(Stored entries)
***

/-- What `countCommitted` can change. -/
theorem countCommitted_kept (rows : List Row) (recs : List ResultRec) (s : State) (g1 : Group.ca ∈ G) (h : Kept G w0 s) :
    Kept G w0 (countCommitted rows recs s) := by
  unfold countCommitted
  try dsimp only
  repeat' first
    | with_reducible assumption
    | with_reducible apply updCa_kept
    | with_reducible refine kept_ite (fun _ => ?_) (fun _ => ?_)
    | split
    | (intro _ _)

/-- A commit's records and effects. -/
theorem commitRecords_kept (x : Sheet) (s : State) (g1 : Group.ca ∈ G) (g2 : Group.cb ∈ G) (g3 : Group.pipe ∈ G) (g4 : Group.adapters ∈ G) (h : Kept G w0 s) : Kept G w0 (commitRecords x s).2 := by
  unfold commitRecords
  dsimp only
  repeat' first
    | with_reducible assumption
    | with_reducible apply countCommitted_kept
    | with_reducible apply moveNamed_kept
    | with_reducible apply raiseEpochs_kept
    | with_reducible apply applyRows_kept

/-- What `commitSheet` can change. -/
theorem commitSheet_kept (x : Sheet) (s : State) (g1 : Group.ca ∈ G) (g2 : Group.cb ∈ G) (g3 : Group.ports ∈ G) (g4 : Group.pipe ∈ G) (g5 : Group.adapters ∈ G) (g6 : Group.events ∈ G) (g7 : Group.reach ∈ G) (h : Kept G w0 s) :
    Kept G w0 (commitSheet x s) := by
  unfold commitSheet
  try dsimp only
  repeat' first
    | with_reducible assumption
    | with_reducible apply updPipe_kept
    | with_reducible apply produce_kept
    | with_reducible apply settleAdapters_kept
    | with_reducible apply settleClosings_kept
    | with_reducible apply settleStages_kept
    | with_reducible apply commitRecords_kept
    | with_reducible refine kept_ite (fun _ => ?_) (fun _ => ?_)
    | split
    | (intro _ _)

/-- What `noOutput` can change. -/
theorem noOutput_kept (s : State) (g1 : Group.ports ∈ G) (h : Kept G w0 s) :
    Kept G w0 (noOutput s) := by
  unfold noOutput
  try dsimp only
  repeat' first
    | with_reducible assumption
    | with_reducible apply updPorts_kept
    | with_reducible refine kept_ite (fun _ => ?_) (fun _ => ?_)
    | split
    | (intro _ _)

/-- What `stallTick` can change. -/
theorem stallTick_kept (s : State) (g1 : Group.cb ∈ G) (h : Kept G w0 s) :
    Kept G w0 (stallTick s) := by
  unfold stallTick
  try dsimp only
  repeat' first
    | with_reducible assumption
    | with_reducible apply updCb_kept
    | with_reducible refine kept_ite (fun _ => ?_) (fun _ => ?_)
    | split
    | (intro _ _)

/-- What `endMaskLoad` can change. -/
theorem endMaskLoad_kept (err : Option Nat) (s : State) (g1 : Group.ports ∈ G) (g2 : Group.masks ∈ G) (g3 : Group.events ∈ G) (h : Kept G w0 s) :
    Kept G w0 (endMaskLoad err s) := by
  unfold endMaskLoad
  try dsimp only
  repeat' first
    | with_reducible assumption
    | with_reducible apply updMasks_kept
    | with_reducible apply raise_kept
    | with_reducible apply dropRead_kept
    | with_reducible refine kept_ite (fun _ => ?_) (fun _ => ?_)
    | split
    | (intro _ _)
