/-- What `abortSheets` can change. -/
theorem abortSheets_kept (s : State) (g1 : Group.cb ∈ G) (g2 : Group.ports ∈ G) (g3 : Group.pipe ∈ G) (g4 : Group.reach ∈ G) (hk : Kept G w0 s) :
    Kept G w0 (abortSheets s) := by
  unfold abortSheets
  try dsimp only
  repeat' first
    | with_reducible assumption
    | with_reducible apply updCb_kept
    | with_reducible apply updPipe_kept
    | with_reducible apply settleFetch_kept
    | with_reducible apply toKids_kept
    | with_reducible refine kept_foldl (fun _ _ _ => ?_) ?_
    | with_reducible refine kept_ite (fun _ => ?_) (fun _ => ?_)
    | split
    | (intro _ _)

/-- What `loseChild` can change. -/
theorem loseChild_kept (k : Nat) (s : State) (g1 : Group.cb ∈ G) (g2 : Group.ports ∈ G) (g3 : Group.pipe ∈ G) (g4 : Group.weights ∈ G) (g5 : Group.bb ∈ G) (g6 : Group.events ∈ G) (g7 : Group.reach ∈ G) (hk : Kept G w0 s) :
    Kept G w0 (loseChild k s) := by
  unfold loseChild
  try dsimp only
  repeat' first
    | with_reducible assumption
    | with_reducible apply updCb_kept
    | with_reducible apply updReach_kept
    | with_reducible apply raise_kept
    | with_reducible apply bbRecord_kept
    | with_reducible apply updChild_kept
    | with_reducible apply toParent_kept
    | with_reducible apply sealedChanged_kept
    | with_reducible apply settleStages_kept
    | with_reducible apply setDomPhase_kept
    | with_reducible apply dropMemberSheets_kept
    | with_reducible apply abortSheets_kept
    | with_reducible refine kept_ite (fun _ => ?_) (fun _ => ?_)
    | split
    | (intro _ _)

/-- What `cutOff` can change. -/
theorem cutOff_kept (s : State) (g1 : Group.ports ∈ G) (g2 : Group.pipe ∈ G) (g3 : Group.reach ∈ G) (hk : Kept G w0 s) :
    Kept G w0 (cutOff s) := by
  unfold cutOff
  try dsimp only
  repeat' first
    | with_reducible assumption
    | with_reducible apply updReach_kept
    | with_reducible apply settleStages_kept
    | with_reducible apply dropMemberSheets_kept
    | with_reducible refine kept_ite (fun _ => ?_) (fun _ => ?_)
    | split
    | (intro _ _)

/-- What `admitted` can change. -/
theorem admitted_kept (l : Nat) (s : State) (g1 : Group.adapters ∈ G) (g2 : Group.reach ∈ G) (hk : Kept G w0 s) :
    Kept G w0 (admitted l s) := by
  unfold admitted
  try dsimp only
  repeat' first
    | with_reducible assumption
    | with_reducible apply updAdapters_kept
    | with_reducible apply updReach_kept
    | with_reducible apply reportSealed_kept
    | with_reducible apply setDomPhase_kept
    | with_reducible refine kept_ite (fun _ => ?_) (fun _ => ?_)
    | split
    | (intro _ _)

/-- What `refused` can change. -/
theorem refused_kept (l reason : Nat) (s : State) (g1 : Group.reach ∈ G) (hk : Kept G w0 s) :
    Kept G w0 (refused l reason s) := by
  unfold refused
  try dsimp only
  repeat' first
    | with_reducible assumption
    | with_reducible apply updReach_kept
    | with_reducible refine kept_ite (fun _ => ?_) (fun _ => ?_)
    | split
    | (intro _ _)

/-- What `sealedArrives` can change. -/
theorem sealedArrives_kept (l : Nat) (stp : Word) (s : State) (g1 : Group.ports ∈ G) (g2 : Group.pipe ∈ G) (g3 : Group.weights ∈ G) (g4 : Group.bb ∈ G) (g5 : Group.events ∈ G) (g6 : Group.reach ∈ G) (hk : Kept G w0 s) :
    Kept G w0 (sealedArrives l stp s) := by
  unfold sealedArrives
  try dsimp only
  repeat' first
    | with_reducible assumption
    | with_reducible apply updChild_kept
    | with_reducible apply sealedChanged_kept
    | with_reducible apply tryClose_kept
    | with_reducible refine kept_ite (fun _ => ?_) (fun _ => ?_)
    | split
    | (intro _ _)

***

TO DO
Where a line of the records contains the word "What", copy that line.

ANSWER TO THIS PROBLEM
/-- What `countCommitted` can change. -/
/-- What `commitSheet` can change. -/
/-- What `noOutput` can change. -/
/-- What `stallTick` can change. -/
/-- What `endMaskLoad` can change. -/
/-- What `abortSheets` can change. -/
/-- What `loseChild` can change. -/
/-- What `cutOff` can change. -/
/-- What `admitted` can change. -/
/-- What `refused` can change. -/
/-- What `sealedArrives` can change. -/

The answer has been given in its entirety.